I work in the family law division, so we assist social workers in the state Department of Human Services. We represent social workers in court enforcing the Child Protection Act.
Usually Child Protective Services get involved when someone calls the police or the child protection hotline because of either physical or psychological harm to a child. That could be a teacher, a principal, a minister, a doctor, a concerned neighbor or even a fellow family member.
A social worker will go to the house, ask questions, look around. Sometimes the parents aren’t around, the kids are sitting there alone, the house is a disaster. The social workers do their assessment, and, based on that, they’ll either take the children, or call the cops and have them take the children. That’s where we come in, and request for a petition to be filed with the court.
We deal with infants up to 17-year-olds. The safety concerns range all over the place. Everything from neglect, and neglect can include physical and emotional neglect, like abandonment. There’s nutritional neglect, the child is just not being fed right, malnourishment, hygiene neglect, so the child is at risk of infection; they’re filthy. Things like that all the way up to abandonment, so a baby is born and the parents leave the hospital and leave the baby there, or kids are found alone in the apartment or house and the parents are just gone. Then there’s really bad stuff like sexual assault, physical assault, shaken babies.
Not getting into specific cases, but in our courtroom exhibits, we have pictures of apartments in which there are dirty diapers all over the floor in every room, not even closed up, just open. Bugs everywhere. There’s a stench that the neighbors can smell—they’re the ones who called the cops. When the social workers go in, there was a toddler who clearly hadn’t had his diapers changed in two or three days, was sitting in his own filth, hadn’t been bathed. There are no parents present and the 7-year-old says, “Mommy or Daddy left me to take care of the 2-year-old.” Not OK parenting. A majority of the time—75 percent— these cases involve drug use.
I recently became a parent. It makes me look at the facts of a case from a much more personal perspective. I used to just read facts and see them as something to build my case, not that I was cold or shut off. I see my daughter at bath time, she’s naked, about as vulnerable a creature as you can get, a 7-month-old, naked, female child. I don’t know how anyone could sexually violate that. There is no more vulnerable thing on Earth. I may not necessarily think about it immediately when I’m reading the case, but on a day when I have to review a case like that and maybe get ready for a trial because the parents are going to contest it, so I have to bring in a doctor from Kapiolani, who says, “Yes, these injuries are consistent with sexual battery.” On a toddler. Dealing with that, then I go home and hug my kid.
Other attorneys, parents, we’ve talked about some of these cases. Any parent, wealthy to poor, any parent on that economic spectrum could get a hotline call any day. A kid shows up to school with a black eye because they did run into a door. It sounds like something out of Law & Order, “Hey man, my kid just ran into a door.” But kids do fall down the stairs. Shit, when I was kid, I fell all the time. And then the kid goes to school the next day with bruises and a black eye, and the state Department of Education employees are mandatory reporters, they’ve got to call and report it. That’s why we call doctors, because those injuries need to be looked at immediately by a medical professional. We need to know if these injuries are consistent with an accident or they’re consistent with physical harm.
I can’t help but look at some of these cases from a socioeconomic standpoint. The majority of our cases are lower-income families. A parent does not get court-appointed attorneys unless they qualify under a certain income level, and most of our parents qualify.

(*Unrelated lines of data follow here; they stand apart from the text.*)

theorem issues_outputForm {q : Word → Bool → Request} {rs : Reg} {nl : Byte}
    (hi : exec i s = outputForm q (regByte rs) nl s)
    (hr : q (operand s 3 rs) (decide (nl.toNat ≠ 0)) = r) (hk : r.kind ∈ s.hostKinds) :
    Issues i s (.request r) (JumpsTo (afterCallback s (.request r)) (s.reg .ip + 3)) := by
  subst hr
  rw [← newline_eq, ← reg_enter_operand s .FRB (L := 3) rfl] at hk ⊢
  exact issues_jumpsTo (hi.trans (outputForm_next q rs nl s hk)) rfl

theorem issues_pinWriteForm {q : Word → Word → Request} {rpin rval : Reg}
    (hi : exec i s = pinWriteForm q (regByte rpin) (regByte rval) s)
    (hr : q (operand s 3 rpin) (operand s 3 rval) = r) (hk : r.kind ∈ s.hostKinds) :
    Issues i s (.request r) (JumpsTo (afterCallback s (.request r)) (s.reg .ip + 3)) := by
  subst hr
  rw [← reg_enter_operand s .FRR (L := 3) rfl, ← reg_enter_operand s .FRR (L := 3) rfl] at hk ⊢
  exact issues_jumpsTo (hi.trans (pinWriteForm_next q rpin rval s hk)) rfl

theorem issues_inputForm {value : Callback → Word} {rd : Reg}
    (hi : exec i s = inputForm r value (regByte rd) s) (hk : r.kind ∈ s.hostKinds) :
    Issues i s (.request r)
      (Writes (afterCallback s (.request r)) 2 rd (value (s.callback (.request r)))) :=
  issues_writes (hi.trans (inputForm_next r value rd s hk)) rfl

theorem issues_pinReadForm {q : Word → Request} {rd rpin : Reg}
    (hi : exec i s = pinReadForm q (regByte rd) (regByte rpin) s)
    (hr : q (operand s 3 rpin) = r) (hk : r.kind ∈ s.hostKinds) :
    Issues i s (.request r)
      (Writes (afterCallback s (.request r)) 3 rd (s.callback (.request r)).value) := by
  subst hr
  rw [← reg_enter_operand s .FRR (L := 3) rfl] at hk ⊢
  exact issues_writes (hi.trans (pinReadForm_next q rd rpin s hk)) rfl

end

/-! ### The form of each instruction -/

section
variable (s : State) (rd rs rpin rval : RegByte) (nl : Byte)

theorem exec_print : exec (.print rs nl) s = outputForm .outU32 rs nl s := rfl
theorem exec_printi : exec (.printi rs nl) s = outputForm .outI32 rs nl s := rfl
theorem exec_printf : exec (.printf rs nl) s = outputForm .outF32 rs nl s := rfl
theorem exec_printc :
    exec (.printc rs nl) s = outputForm (fun v => .outChar (v.setWidth 8)) rs nl s := rfl
theorem exec_read : exec (.read rd) s = inputForm .inU32 (·.value) rd s := rfl
theorem exec_readi : exec (.readi rd) s = inputForm .inI32 (·.value) rd s := rfl
theorem exec_readf : exec (.readf rd) s = inputForm .inF32 (·.value) rd s := rfl
theorem exec_readc :
    exec (.readc rd) s = inputForm .inChar (fun c => zext8 (c.value.setWidth 8)) rd s := rfl
theorem exec_dread : exec (.dread rd rpin) s = pinReadForm .dRead rd rpin s := rfl
theorem exec_aread : exec (.aread rd rpin) s = pinReadForm .aRead rd rpin s := rfl
theorem exec_dwrite : exec (.dwrite rpin rval) s = pinWriteForm .dWrite rpin rval s := rfl
theorem exec_awrite : exec (.awrite rpin rval) s = pinWriteForm .aWrite rpin rval s := rfl
theorem exec_pinmode : exec (.pinmode rpin rval) s = pinWriteForm .pinMode rpin rval s := rfl
theorem exec_prints (addr : Half) : exec (.prints addr nl) s = execPrints addr nl s := rfl
theorem exec_reads (addr len : Half) : exec (.reads addr len) s = execReads addr len s := rfl

end

/-- Settles O53: each is `outputForm` at its request. -/
theorem registerOutputsIssueOneRequest : Obligations.RegisterOutputsIssueOneRequest := by
  intro s rs nl v line issues
  refine ⟨rfl, ?print, rfl, ?printi, rfl, ?printf, rfl, ?printc⟩
  case print => exact issues_outputForm (exec_print s _ nl) rfl
  case printi => exact issues_outputForm (exec_printi s _ nl) rfl
  case printf => exact issues_outputForm (exec_printf s _ nl) rfl
  case printc =>
    exact issues_outputForm (exec_printc s _ nl)
      (congrArg (Request.outChar · line) (setWidth_eight v))

/-- Settles O59: each is `pinWriteForm` at its request. -/
theorem pinWritesIssueOneRequest : Obligations.PinWritesIssueOneRequest := by
  intro s rpin rval issues
  refine ⟨rfl, ?dwrite, rfl, ?awrite, rfl, ?pinmode⟩
  case dwrite => exact issues_pinWriteForm (exec_dwrite s _ _) rfl
  case awrite => exact issues_pinWriteForm (exec_awrite s _ _) rfl
  case pinmode => exact issues_pinWriteForm (exec_pinmode s _ _) rfl

/-- Settles O55: each is `inputForm` or `pinReadForm` at its request. -/
theorem inputsWriteTheHostsValue : Obligations.InputsWriteTheHostsValue := by
  intro s rd rpin issues
  refine ⟨rfl, ?read, rfl, ?readi, rfl, ?readf, rfl, ?readc, rfl, ?dread, rfl, ?aread⟩
  case read => exact issues_inputForm (exec_read s _)
  case readi => exact issues_inputForm (exec_readi s _)
  case readf => exact issues_inputForm (exec_readf s _)
  case readc =>
    intro hk
    have h := issues_inputForm (exec_readc s (regByte rd)) hk
    rwa [setWidth_eight] at h
  case dread => exact issues_pinReadForm (exec_dread s _ _) rfl
  case aread => exact issues_pinReadForm (exec_aread s _ _) rfl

Yes, sometimes it’s the parent’s fault. We have cases in which it’s difficult to argue that these parents didn’t choose drugs over their kids. It’s hard not to argue that this parent was like, “I’d rather be on ice than take care of my kid, or have my kid in my life.” And that’s a super shitty thing to witness. I can’t empathize, but I sympathize with parents whose backs are against the wall and it’s almost like a choiceless choice. And when families realize, I love my kids so much I will do anything to get them back, those are the parents who kill themselves to do every service we recommend. There are happy endings in cases where parents get their kids back and they have really bettered their lives. It’s huge.